- DATA FOR PROCESSING:
◆ ◆ ◆ ◆ ◆

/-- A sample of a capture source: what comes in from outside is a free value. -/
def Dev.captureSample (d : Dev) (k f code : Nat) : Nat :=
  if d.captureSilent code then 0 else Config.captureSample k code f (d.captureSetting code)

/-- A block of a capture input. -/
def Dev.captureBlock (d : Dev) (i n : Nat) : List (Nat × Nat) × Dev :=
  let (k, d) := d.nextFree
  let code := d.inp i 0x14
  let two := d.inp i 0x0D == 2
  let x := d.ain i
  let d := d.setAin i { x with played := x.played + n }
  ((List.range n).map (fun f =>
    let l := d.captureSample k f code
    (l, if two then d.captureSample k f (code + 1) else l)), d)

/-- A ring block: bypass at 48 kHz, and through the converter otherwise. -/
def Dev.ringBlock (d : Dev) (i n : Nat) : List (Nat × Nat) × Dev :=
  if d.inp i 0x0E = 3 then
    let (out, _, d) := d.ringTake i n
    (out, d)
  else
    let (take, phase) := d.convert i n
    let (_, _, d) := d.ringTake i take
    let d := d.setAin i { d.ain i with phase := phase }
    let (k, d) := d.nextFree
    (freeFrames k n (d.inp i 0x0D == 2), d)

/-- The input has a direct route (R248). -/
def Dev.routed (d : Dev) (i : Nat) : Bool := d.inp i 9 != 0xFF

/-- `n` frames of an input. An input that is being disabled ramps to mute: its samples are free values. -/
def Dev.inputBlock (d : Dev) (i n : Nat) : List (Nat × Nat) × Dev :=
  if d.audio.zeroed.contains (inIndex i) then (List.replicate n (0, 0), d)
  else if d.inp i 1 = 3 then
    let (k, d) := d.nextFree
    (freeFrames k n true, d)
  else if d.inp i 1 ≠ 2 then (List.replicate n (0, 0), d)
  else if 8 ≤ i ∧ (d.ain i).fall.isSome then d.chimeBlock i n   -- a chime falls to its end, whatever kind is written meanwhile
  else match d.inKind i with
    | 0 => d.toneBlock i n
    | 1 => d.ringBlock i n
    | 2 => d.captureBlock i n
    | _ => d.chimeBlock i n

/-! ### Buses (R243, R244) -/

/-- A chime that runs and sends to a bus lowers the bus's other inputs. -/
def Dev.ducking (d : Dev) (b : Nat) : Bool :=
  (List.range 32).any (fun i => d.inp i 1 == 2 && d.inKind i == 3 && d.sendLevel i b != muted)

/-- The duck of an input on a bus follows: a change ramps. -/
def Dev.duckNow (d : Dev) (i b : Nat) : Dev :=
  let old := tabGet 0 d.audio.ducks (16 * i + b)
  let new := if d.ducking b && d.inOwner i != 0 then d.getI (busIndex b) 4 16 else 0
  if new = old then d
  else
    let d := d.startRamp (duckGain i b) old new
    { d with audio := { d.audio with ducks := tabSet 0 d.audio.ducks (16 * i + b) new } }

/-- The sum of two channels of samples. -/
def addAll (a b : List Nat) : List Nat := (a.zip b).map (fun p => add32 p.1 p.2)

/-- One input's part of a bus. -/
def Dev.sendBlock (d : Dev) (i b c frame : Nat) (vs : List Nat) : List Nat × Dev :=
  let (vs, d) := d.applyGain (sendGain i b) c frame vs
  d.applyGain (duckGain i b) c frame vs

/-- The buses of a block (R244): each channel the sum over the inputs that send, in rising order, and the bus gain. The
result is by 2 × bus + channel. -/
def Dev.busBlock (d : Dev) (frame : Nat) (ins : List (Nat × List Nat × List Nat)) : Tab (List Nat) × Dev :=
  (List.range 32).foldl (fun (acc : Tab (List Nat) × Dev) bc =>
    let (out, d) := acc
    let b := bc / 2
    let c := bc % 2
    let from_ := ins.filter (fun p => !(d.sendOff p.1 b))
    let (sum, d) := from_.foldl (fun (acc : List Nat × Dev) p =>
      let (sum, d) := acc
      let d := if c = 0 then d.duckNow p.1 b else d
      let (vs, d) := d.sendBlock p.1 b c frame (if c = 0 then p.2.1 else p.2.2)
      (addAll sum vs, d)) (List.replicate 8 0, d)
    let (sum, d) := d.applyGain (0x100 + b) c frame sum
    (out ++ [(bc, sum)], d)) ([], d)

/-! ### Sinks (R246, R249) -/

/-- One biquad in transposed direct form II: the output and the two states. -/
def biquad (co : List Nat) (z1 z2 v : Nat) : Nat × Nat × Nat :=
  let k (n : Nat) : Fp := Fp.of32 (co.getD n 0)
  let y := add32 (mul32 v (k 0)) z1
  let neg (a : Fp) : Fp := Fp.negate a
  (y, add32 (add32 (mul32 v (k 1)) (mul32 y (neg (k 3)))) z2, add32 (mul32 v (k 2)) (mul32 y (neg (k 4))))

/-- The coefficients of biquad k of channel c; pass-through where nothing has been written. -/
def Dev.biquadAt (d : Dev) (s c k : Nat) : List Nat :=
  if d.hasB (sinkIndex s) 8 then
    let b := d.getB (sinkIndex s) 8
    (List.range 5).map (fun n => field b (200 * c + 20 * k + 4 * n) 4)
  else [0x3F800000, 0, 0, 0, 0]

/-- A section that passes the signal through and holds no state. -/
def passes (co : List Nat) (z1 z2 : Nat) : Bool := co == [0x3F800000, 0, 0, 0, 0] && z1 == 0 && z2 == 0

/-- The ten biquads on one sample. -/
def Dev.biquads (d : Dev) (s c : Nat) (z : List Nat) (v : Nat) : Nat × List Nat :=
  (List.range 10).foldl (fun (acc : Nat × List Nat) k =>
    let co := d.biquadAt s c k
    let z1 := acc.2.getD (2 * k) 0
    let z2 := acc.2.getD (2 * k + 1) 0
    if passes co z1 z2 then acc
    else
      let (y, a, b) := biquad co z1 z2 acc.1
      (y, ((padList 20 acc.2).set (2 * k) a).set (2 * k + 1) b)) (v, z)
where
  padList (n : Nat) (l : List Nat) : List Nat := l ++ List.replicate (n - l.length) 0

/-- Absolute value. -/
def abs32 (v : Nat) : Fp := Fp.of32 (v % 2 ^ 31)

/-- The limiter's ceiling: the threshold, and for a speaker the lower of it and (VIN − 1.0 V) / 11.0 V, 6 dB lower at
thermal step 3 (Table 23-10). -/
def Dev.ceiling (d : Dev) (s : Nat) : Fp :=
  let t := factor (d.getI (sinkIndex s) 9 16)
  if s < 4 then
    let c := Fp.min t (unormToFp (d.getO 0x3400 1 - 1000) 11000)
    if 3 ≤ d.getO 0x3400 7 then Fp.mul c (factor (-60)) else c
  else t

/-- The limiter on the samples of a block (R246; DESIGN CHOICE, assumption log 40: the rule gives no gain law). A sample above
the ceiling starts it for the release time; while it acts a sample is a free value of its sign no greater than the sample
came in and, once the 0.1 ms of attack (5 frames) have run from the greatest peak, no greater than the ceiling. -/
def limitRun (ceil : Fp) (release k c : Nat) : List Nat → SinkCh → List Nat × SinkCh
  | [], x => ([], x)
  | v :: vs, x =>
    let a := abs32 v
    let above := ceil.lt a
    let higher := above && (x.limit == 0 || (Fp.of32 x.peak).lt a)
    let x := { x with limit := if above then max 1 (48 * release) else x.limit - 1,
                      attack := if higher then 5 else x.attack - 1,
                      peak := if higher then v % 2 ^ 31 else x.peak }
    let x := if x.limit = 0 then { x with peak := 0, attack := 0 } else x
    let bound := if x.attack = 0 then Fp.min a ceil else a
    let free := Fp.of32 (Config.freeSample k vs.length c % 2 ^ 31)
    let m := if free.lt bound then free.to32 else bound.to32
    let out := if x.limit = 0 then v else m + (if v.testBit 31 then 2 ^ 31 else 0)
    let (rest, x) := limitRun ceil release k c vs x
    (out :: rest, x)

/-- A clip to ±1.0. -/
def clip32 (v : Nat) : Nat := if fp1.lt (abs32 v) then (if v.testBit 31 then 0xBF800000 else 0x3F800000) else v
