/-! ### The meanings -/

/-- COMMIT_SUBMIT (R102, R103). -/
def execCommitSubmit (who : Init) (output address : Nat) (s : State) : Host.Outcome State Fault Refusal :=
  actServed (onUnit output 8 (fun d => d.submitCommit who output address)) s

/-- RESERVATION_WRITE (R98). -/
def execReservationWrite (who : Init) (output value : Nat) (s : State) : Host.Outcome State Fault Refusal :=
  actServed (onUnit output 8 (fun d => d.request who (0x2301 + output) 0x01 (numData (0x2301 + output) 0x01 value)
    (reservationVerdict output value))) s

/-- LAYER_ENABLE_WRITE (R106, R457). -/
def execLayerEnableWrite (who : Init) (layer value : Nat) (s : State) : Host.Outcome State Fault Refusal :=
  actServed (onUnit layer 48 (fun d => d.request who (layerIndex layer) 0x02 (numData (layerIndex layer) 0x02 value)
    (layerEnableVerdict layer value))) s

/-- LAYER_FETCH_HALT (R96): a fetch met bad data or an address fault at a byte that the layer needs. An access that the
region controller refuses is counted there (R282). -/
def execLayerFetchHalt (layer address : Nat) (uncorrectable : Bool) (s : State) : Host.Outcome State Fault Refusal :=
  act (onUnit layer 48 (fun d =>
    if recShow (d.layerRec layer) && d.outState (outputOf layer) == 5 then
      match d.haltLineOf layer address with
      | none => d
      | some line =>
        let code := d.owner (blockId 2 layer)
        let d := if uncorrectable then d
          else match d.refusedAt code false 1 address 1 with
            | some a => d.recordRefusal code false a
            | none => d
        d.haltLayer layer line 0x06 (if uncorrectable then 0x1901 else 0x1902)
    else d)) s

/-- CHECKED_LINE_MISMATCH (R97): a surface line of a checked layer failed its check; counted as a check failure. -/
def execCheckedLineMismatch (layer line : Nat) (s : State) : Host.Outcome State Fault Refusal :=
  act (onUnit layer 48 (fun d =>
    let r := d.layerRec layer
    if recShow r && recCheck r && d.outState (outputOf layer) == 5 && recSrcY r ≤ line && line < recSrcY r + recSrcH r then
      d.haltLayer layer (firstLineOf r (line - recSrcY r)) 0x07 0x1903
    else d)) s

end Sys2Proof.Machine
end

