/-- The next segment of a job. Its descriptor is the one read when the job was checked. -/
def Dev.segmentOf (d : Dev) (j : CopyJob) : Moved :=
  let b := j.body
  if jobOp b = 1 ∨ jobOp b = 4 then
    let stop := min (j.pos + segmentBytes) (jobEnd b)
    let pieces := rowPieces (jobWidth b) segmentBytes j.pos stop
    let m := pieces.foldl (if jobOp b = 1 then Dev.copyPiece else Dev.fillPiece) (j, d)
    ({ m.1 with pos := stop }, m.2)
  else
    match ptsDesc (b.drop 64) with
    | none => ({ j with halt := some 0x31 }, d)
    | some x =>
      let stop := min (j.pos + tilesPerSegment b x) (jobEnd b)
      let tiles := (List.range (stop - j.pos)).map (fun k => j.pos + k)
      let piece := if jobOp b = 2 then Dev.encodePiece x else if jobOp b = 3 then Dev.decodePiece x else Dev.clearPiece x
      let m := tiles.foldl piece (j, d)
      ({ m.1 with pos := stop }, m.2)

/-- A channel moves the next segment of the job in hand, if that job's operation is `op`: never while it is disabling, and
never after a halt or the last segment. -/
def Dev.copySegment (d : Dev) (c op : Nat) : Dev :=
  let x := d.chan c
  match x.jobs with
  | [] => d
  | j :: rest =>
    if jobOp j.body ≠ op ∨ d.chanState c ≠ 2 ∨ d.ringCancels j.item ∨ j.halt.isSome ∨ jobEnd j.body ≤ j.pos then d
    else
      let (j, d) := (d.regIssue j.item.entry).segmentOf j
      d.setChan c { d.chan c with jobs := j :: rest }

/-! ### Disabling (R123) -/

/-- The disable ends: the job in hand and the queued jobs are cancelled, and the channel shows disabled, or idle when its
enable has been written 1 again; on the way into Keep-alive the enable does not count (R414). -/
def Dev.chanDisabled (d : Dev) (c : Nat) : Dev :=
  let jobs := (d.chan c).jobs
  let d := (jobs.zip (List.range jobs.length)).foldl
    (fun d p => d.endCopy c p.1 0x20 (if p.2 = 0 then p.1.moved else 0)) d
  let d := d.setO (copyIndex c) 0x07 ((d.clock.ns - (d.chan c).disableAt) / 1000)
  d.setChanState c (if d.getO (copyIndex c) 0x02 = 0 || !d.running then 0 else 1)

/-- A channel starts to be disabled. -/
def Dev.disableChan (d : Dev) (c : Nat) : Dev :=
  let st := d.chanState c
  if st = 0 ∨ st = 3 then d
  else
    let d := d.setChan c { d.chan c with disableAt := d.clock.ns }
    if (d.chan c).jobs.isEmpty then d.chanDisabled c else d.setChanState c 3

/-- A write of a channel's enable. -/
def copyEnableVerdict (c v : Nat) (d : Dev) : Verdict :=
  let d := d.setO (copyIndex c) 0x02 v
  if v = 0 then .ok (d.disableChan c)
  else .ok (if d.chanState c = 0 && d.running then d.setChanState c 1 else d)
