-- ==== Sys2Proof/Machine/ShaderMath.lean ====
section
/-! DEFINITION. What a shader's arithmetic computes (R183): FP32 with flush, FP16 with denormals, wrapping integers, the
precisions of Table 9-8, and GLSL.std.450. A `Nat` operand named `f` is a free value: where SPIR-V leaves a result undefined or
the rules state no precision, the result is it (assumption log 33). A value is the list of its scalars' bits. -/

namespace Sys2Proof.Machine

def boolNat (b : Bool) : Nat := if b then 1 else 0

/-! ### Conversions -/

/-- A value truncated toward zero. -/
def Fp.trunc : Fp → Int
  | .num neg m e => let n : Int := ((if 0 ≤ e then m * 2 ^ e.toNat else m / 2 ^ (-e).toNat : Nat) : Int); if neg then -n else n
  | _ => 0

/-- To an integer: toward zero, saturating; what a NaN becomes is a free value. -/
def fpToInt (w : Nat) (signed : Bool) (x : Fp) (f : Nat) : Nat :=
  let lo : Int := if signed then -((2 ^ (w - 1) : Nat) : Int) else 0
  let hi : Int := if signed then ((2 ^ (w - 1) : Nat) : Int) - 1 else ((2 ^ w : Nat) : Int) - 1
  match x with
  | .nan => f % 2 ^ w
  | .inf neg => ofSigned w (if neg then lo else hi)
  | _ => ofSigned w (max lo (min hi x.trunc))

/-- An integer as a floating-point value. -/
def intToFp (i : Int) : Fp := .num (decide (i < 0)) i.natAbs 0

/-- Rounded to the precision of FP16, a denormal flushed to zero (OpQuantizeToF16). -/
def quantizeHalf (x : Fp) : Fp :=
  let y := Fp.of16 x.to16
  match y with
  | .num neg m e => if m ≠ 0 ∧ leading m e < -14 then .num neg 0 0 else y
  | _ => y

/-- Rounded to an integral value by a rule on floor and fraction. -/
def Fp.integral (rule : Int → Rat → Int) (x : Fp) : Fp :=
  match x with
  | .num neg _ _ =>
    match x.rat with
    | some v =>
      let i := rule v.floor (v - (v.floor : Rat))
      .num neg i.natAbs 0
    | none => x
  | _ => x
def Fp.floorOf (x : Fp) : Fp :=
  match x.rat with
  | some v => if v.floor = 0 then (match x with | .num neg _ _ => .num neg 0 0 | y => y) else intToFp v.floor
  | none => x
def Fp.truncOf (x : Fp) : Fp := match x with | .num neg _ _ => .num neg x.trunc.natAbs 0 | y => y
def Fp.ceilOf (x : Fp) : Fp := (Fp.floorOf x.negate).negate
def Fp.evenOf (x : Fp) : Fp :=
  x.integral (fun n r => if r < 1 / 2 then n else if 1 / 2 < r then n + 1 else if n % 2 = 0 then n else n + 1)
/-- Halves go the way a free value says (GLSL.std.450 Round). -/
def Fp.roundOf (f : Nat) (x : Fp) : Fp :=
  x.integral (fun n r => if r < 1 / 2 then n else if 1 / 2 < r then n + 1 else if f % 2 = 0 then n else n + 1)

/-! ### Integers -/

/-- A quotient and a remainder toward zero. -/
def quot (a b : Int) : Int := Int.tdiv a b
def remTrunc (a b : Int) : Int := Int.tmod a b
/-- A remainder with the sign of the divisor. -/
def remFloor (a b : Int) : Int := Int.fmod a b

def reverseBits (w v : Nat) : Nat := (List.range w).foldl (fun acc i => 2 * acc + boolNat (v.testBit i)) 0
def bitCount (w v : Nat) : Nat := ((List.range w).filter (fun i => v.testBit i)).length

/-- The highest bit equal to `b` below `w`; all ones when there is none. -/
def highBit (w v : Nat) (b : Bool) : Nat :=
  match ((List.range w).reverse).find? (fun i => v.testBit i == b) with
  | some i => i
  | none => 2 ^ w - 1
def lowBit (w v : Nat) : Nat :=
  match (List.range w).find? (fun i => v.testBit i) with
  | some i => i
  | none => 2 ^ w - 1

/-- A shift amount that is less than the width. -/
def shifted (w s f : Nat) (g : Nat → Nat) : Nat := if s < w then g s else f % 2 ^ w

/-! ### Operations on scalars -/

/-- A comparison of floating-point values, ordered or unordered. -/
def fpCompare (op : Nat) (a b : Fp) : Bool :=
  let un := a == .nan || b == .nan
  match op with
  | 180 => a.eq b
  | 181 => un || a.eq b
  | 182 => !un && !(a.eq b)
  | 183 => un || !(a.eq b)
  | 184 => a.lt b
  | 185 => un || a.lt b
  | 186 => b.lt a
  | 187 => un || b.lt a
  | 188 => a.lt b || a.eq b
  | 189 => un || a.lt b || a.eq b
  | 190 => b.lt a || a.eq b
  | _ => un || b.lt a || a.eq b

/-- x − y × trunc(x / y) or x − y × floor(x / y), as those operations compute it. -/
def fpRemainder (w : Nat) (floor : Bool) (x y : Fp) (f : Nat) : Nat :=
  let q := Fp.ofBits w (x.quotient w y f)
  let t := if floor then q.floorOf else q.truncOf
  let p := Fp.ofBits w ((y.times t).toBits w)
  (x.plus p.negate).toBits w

◆ ◆ ◆ ◆ ◆

- PROBLEM TO SOLVE:
Search the data above for lines holding "layerRec" and copy each of them.

- ANSWER TO THIS EXERCISE:
    if recShow (d.layerRec layer) && d.outState (outputOf layer) == 5 then
    let r := d.layerRec layer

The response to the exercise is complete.